About this exercise:
Copy every line of the entries that includes the word "queueWin".

Stored data entries

╔══

-- ==== Sys2Proof/Machine/System.lean ====
section
/-! DEFINITION. Major 0x90: traps and contexts (19 R313 to R319), translation and code (20 R336 to R338), grace periods (22 R365 to R370), and the
steps that belong to them: GRACE_ELAPSE, CASTOFF_RETURN, DFREE_APPEND, ICINV_COMPLETE. -/

namespace Sys2Proof.Machine
open Sys2Proof

/-! ### Traps (19) -/

/-- `trap k` (19 R314). -/
def execTrap (w : SY) (s : State) : Host.Outcome State Fault Refusal :=
  runWord (.trap w) s nothing (fun s _ _ => .trap s tUser (BitVec.ofNat 64 (w.imm.toNat % 256)))

/-- The resume point of a frame as `.resume` gives it. -/
def Frame.resume (f : Frame) : Nat := f.ofs % 2 ^ 22 + f.plane % 8 * 2 ^ 24 + b2n f.noword * 2 ^ 32

/-- The field `tinfo` writes (19 R315); 0 outside a handler. -/
def trapInfo (s : State) (g : Group) (f : Nat) : Nat :=
  match g.frame with
  | none => 0
  | some x =>
    match f with
    | 0 => x.kind + b2n g.preempt * 256
    | 1 => x.detail.toNat
    | 2 => x.resume
    | 3 => x.lanes.toNat
    | _ => match g.budget with | some e => e - s.clock | none => 0

/-- `tinfo.f`: `.budget` is a STAT read. -/
def execTinfo (f : BitVec 3) (w : SY) (s : State) : Host.Outcome State Fault Refusal :=
  runWord (.tinfo f w) s nothing (fun s g m =>
    if f = 4 then statWord w.d (fun s g => trapInfo s g 4) s g m else .ok (s.put (g.writeS w.d (trapInfo s g f.toNat))))

/-- A PREEMPT that is pending at an `rte` is taken at once (19 R311), after a breakpoint that the resumed offset meets (19 R309): the resume point is the word
the group would issue next, or the next offset with no word where the `rte.skip` completed one. Where that word has still to be fetched, the plane is the lowest
one the path occupies, past those that `rte.skip` passed over (log 26). -/
def preemptAtRte (s0 : State) (g0 : Group) : State :=
  let s := headRead (if g0.todo.isNone then checkBreaks (s0.put g0) s0.cur 64 else s0.put g0) s0.cur g0
  match s.group? with
  | none => s
  | some g =>
    if g.run?.isNone then s.put g.force
    else
      match beginOffset s s.cur g with
      | none =>
        let g2 := { g with plane := (g.unskipped g.ofs (g.planesOf g.pathLanes)).headD 0, common := false }
        s.put { (g2.enter s.clock tPreempt 0 false true g.pathLanes) with preempt := false, qhandler := false }
      | some g1 =>
        if g1.todo == some [] then offsetDone (s.put g1) s.cur
        else
          let g2 := { g1.takeWord with skips := g.skips }
          s.put { (g2.enter s.clock tPreempt 0 false g.todo.isNone g.pathLanes) with preempt := false, qhandler := false }

/-- `rte` and `rte.skip` (19 R316, R311): outside a handler a `nop`. What the table waited for acts now where no offset is in progress. -/
def returnWord (skip : Bool) (s : State) (g : Group) : Res :=
  match g.frame with
  | none => .ok s
  | some f =>
    let g0 := g.leave f s.clock skip
    let g1 := if g0.todo.isNone then g0.settleLate else g0
    let s1 := s.respill s.cur g g1
    .ok (if g1.preempt && !stopped s1 s.cur g then preemptAtRte s1 ((s1.group?).getD g1) else s1)

/-- `rte`. -/
def execRte (w : SY) (s : State) : Host.Outcome State Fault Refusal := runWord (.rte w) s nothing (fun s g _ => returnWord false s g)

/-- `rte.skip`. -/
def execRteSkip (w : SY) (s : State) : Host.Outcome State Fault Refusal := runWord (.rteSkip w) s nothing (fun s g _ => returnWord true s g)

/-- The group is in the handler of a PREEMPT. -/
def Group.inPreempt (g : Group) : Bool := match g.frame with | some f => f.kind == tPreempt | none => false

/-- `save m` (19 R317). -/
def execSave (w : SY) (s : State) : Host.Outcome State Fault Refusal :=
  groupWord (.save w) s (fun _ g _ => if g.inPreempt then { g with saveMask := g.saveMask ||| (w.imm.toNat % 2 ^ 17) } else g)

/-- The pre-emption that raised the group's PREEMPT is in progress (19 R318): one is raised for its block, and it is not the one still
pending. -/
def yieldBlocks (s : State) (g : Group) : Bool :=
  g.inPreempt && !g.preempt && (match s.blocks.get? g.env.block with | some b => b.raised.isSome | none => false)

/-- `yield` (19 R318). -/
def execYield (w : SY) (s : State) : Host.Outcome State Fault Refusal :=
  runWord (.yield w) s nothing (fun s g _ => .ok (if yieldBlocks s g then s.block { g with leaving := true } .yield else s))

/-! ### Posting work (19 R319, 18 R308) -/

/-- The registers of a queue (18 Table 4). -/
def queueWin (q : Nat) : Nat := 0x1000 + 32 * q

def qctl (s : State) (q : Nat) : Nat := (s.reg (queueWin q + 8)).toNat

/-- Slots of a queue's ring; queue 48 holds 65,536 task records (18 Table 5). -/
def ringSlots (s : State) (q : Nat) : Nat := if q = 48 then 65536 else 2 ^ fld (qctl s q) 0 5

def qstOf (s : State) (q : Nat) : Qst := s.queues.getD q Qst.fresh

/-- What a posting answers: 0 appended, 1 ring full, 2 not enabled or another context's. -/
def postResult (s : State) (ctx q n : Nat) : Nat :=
  if !bit (qctl s q) 63 ∨ fld (qctl s q) 8 8 ≠ ctx then 2 else if ringSlots s q < (qstOf s q).used + n then 1 else 0

/-- A record of n 64-byte blocks appended to a queue: QTAIL rises, its slots are taken, and it can be taken once its ids have completed. -/
def appendPost (s : State) (w : Who) (q n : Nat) (bs : List Byte) (ids : List Nat) : State :=
  let st := qstOf s q
  let tail := s.reg (queueWin q + 0x18)
  let s1 := logEvent s w 5 q tail.toNat
  let p : Post := { queue := q, bytes := bs, slot := st.wslot, ids := ids, who := w }
  let took (x : Qst) : Qst := { x with wslot := (x.wslot + n) % ringSlots s q, used := x.used + n }
  manifestUpd { (s1.setReg (queueWin q + 0x18) (tail + 1)) with posts := s1.posts ++ [p], queues := s1.queues.set q (took st) } w
    (fun m => { m with posts := m.posts ++ [{ p with ids := [] }], rings := m.rings.set q (took (m.rings.getD q Qst.fresh)),
                       queues := m.queues.map (fun x => if x.1 = queueWin q + 0x18 then (x.1, x.2 + 1) else x) })

/-- The record at sA in the near window: its bytes, or the ADDR detail word (19 R319). -/
def nearRecord (s : State) (w : Who) (a : Nat) (sized : Bool) : Except W64 (State × Option (List Byte)) :=
  match localReason true 64 a with
  | some r => .error (addrDetail false 0 r a)
  | none =>
    match s.readAt w (slicePlace w.tile a) 64 with
    | (s1, none) => .ok (s1, none)
    | (s1, some h) =>
      let x := leVal h
      let n := if sized then 64 * (1 + fld x 117 2 + fld x 112 5) else 64
      match rangeReason true a n with
      | some (r, b) => .error (addrDetail false 0 r b)
      | none => .ok (s1.readAt w (slicePlace w.tile a) n)

/-- What a posting answers; during a replay what it answered, once the queue has room for a record that was appended (26 R390). -/
def postAnswer (s : State) (g : Group) (q n : Nat) : Option Nat :=
  let r := postResult s g.env.ctx q n
  match logged? s (whoOf s g 0) 8 with
  | some e => if e.data = 0 ∧ r ≠ 0 then none else some e.data.toNat
  | none => some r

/-- `launch` and `tpost`: read, append, and write the answer, a STAT value. -/
def postWord (q : Nat) (sized : Bool) (w : SY) (s : State) (g : Group) (m : Mask) : Res :=
  let who := whoOf s g m
  match nearRecord s who (scalarVal s g w.a) sized with
  | .error d => .trap s tAddr d
  | .ok (s1, none) => .ok s1
  | .ok (s1, some bs) =>
    let n := bs.length / 64
    match postAnswer s1 g q n with
    | none => .stall
    | some 0 =>
      if s1.records who && s1.ll.replay.isNone && !roomFor s1 2 then .stall
      else match gate s1 who 5 q with
      | .wait => .stall
      | .diverge => .ok (diverged s1)
      | .free => statWord w.d (fun _ _ => 0) (appendPost s1 who q n bs (farIds s1 s1.cur)) ((s1.group?).getD g) m
    | some r => statWord w.d (fun _ _ => r) s1 ((s1.group?).getD g) m

/-- `launch` to queue 32 + q. -/
def execLaunch (w : SY) (s : State) : Host.Outcome State Fault Refusal :=
  runWord (.launch w) s nothing (postWord (32 + w.imm.toNat % 16) true w)

/-- `tpost` to queue 48. -/
def execTpost (w : SY) (s : State) : Host.Outcome State Fault Refusal :=
  runWord (.tpost w) s nothing (postWord 48 false w)

/-! ### Translation and code (20 R336 to R338) -/

/-- Steps 3 and 4 of 20 R337 for a context, in one tile or everywhere; a walk of this model takes one step and is never in flight. -/
def flushXlate (s : State) (ctx : Nat) (tile : Option Nat) : State :=
  match tile with
  | some t => { s with trans := s.trans.filter (fun x => !(x.ctx == ctx && x.tile == t)) }
  | none => { s with trans := s.trans.filter (fun x => x.ctx != ctx), walks := s.walks.filter (fun x => x.ctx != ctx) }

/-- Some of these invalidations have not completed. -/
def icPending (s : State) (ids : List Nat) : Bool := s.icinvs.any (fun c => ids.contains c.id)

/-- The release of a `tfence` of the group with this key: the translations of its instance go, and its prefetched words. -/
def tfenceRelease (s : State) (key : Nat) (g : Group) (dev : Bool) : State :=
  let s1 := flushXlate s g.env.ctx (if dev then none else some (tileOf key))
  { s1 with groups := s1.groups.set key { g with wait := none, pre := [] } }

/-- `tfence`. -/
def execTfence (w : SY) (s : State) : Host.Outcome State Fault Refusal :=
  runWord (.tfence w) s nothing (fun s g _ =>
    let ids := farIds s s.cur
    let ics := (s.icinvs.filter (fun c => c.group == g.gid)).map IcInv.id
    let dev := decide (2 ≤ w.scope.toNat)
    .ok (if inFlight s ids || icPending s ics then s.block g (.tfence dev ids ics) else tfenceRelease s s.cur g dev))

/-- `icinv`. -/
def execIcinv (w : SY) (s : State) : Host.Outcome State Fault Refusal :=
  runWord (.icinv w) s nothing (fun s g _ =>
    let a := scalarVal s g w.a
    let n := scalarVal s g w.b
    if 2 ^ 48 ≤ a then .trap s tAddr (addrDetail false 0 3 a)
    else if 2 ^ 48 ≤ a + n then .trap s tAddr (addrDetail false 0 3 (a + n))
    else if n = 0 then .ok s
    else
      .ok { s with seq := s.seq + 1
                   icinvs := s.icinvs ++ [{ id := s.seq, group := g.gid, tile := tileOf s.cur, dev := decide (2 ≤ w.scope.toNat), lo := a, len := n }] })

/-- A captured word of a loop buffer holds a byte of [lo, lo + len). -/
def loopCovers (s : State) (b : LoopBuf) (lo len : Nat) : Bool :=
  match s.groups.get? b.group with
  | some g => b.words.any (fun w => let a := g.codeAddr w.2.1 w.1; decide (a < lo + len) && decide (lo < a + 12))
  | none => false

/-- The code bytes of [lo, lo + len) invalidated in one tile or everywhere (20 R338): the lines of 128 bytes that hold one go, and the words that groups have
fetched ahead; loop buffers that hold one become stale. -/
def invalidate (s : State) (tile : Option Nat) (lo len : Nat) : State :=
  let here (t : Nat) : Bool := match tile with | some x => t == x | none => true
  let hit (a n : Nat) : Bool := decide (a < lo + len) && decide (lo < a + n)
  { s with
    icache := s.icache.filter (fun x => !(here x.tile && hit (x.va - x.va % 128) 128))
    groups := s.groups.map (fun x => if here (tileOf x.1) then (x.1, { x.2 with pre := x.2.pre.filter (fun w => !hit (x.2.codeAddr w.2.1 w.1) 12) }) else x)
    loops := s.loops.map (fun x => if here (x.1 / 4) && loopCovers s x.2 lo len then (x.1, { x.2 with stale := true }) else x) }

/-- ICINV_COMPLETE: `b` = 0: invalidation `a` (its id) has reached the tiles of its scope. `b` = 1: the service cores' own, of `d` bytes from address `c` on, in
every tile (20 R344). -/
def execIcinvComplete (s : State) : Host.Outcome State Fault Refusal :=
  .next (if s.inp.b = 1 then invalidate s none s.inp.c s.inp.d
    else
      match s.icinvs.find? (fun c => c.id == s.inp.a) with
      | none => s
      | some c => invalidate { s with icinvs := s.icinvs.filter (fun x => x.id != c.id) } (if c.dev then none else some c.tile) c.lo c.len)

/-! ### Grace periods (22) -/

/-- A far word leaves flight: waits, quiescent points and posts that needed it may take the present clock (22 R360, R367, R368). -/
def latch (s : State) : State :=
  { s with
    groups := s.groups.map (fun x =>
      let g := x.2
      let g1 := match g.wait with
        | some (.grace ids none l) => if inFlight s ids then g else { g with wait := some (.grace ids (some s.clock) l) }
        | some (.dfree d obj k ids none l) => if inFlight s ids then g else { g with wait := some (.dfree d obj k ids (some s.clock) l) }
        | _ => g
      (x.1, if g1.qpend.any (fun ids => !inFlight s ids) then
              { g1 with quiet := some s.clock, qpend := g1.qpend.filter (fun ids => inFlight s ids) } else g1))
    castoffs := s.castoffs.map (fun c => if c.since.isNone && !inFlight s c.ids then { c with since := some s.clock } else c) }

/-- A far word taken out of flight. -/
def dropFar (s : State) (id : Nat) : State := latch { s with far := s.far.filter (fun o => o.id != id) }

/-- `quiesce` (22 R366). -/
def execQuiesce (w : SY) (s : State) : Host.Outcome State Fault Refusal :=
  groupWord (.quiesce w) s (fun s g _ =>
    let ids := farIds s s.cur
    let g1 := { g with qhandler := g.qhandler || g.inPreempt }
    if ids.isEmpty then { g1 with quiet := some s.clock } else { g1 with qpend := g1.qpend ++ [ids] })

/-- `grace.wait` (22 R367). -/
def execGraceWait (w : SY) (s : State) : Host.Outcome State Fault Refusal :=
  runWord (.graceWait w) s nothing (fun s g m =>
    let ids := farIds s s.cur
    .ok (s.block g (.grace ids (if ids.isEmpty then some s.clock else none) (lowLane m))))

/-- The register of allocator k of a context (22 R364). -/
def allocWin (ctx k : Nat) : Nat := 0x8000 + 128 * ctx + 8 * k

/-- The groups blocked in `dfree`, with the clock in which they blocked. -/
def dfreeWaiters (s : State) : List (Nat × Nat) :=
  s.groups.filterMap (fun x => match x.2.wait with | some (.dfree _ _ _ _ _ _) => some (x.2.waitNo, x.1) | _ => none)

/-- A cast-off entry posted for a requester: its start clock where it is known, else the far words it waits for. -/
def castOff (s : State) (w : Who) (k : Nat) (obj : W64) (ids : List Nat) (since : Option Nat) : State :=
  let c : Cast := { who := w, k := k, obj := obj, ids := ids, since := since, list := none, prog := 0, head := 0 }
  manifestUpd { s with castoffs := s.castoffs ++ [c] } w (fun m => { m with castoffs := m.castoffs ++ [c] })

/-- A cast-off entry is gone, returned or discarded. -/
def castGone (s : State) (e : Cast) : State :=
  manifestUpd { s with castoffs := s.castoffs.erase e } e.who (fun m => { m with castoffs := m.castoffs.filter (fun c => !(c.who == e.who && c.obj == e.obj)) })

/-- `dfree` (22 R368); a replay answers what was logged (26 R390). -/
def execDfree (w : SY) (s : State) : Host.Outcome State Fault Refusal :=
  runWord (.dfree w) s nothing (fun s g m =>
    let a := scalarVal s g w.a
    let k := w.imm.toNat % 16
    let al := (s.reg (allocWin g.env.ctx k)).toNat
    let link := a + 8 * fld al 48 8
    let ids := farIds s s.cur
    let since := if ids.isEmpty then some s.clock else none
    if 2 ^ 48 ≤ a then .trap s tAddr (addrDetail false 0 3 a)
    else if a % 8 ≠ 0 then .trap s tAddr (addrDetail false 0 9 a)
    else
      match localReason false 8 link with
      | some r => .trap s tAddr (addrDetail false 0 r link)
      | none =>
        let refused := match logged? s (whoOf s g 0) 8 with | some e => e.data != 0 | none => !bit al 63
        if refused then statWord w.d (fun _ _ => 2) s g m
        else if Config.castoffMax ≤ s.castoffs.length || !(dfreeWaiters s).isEmpty then
          .ok (s.block g (.dfree w.d (BitVec.ofNat 64 a) k ids since (lowLane m)))
        else statWord w.d (fun _ _ => 0) (castOff s (whoOf s g m) k (BitVec.ofNat 64 a) ids since) g m)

╚══

Solution below:
def queueWin (q : Nat) : Nat := 0x1000 + 32 * q
def qctl (s : State) (q : Nat) : Nat := (s.reg (queueWin q + 8)).toNat
  let tail := s.reg (queueWin q + 0x18)
  manifestUpd { (s1.setReg (queueWin q + 0x18) (tail + 1)) with posts := s1.posts ++ [p], queues := s1.queues.set q (took st) } w
                       queues := m.queues.map (fun x => if x.1 = queueWin q + 0x18 then (x.1, x.2 + 1) else x) })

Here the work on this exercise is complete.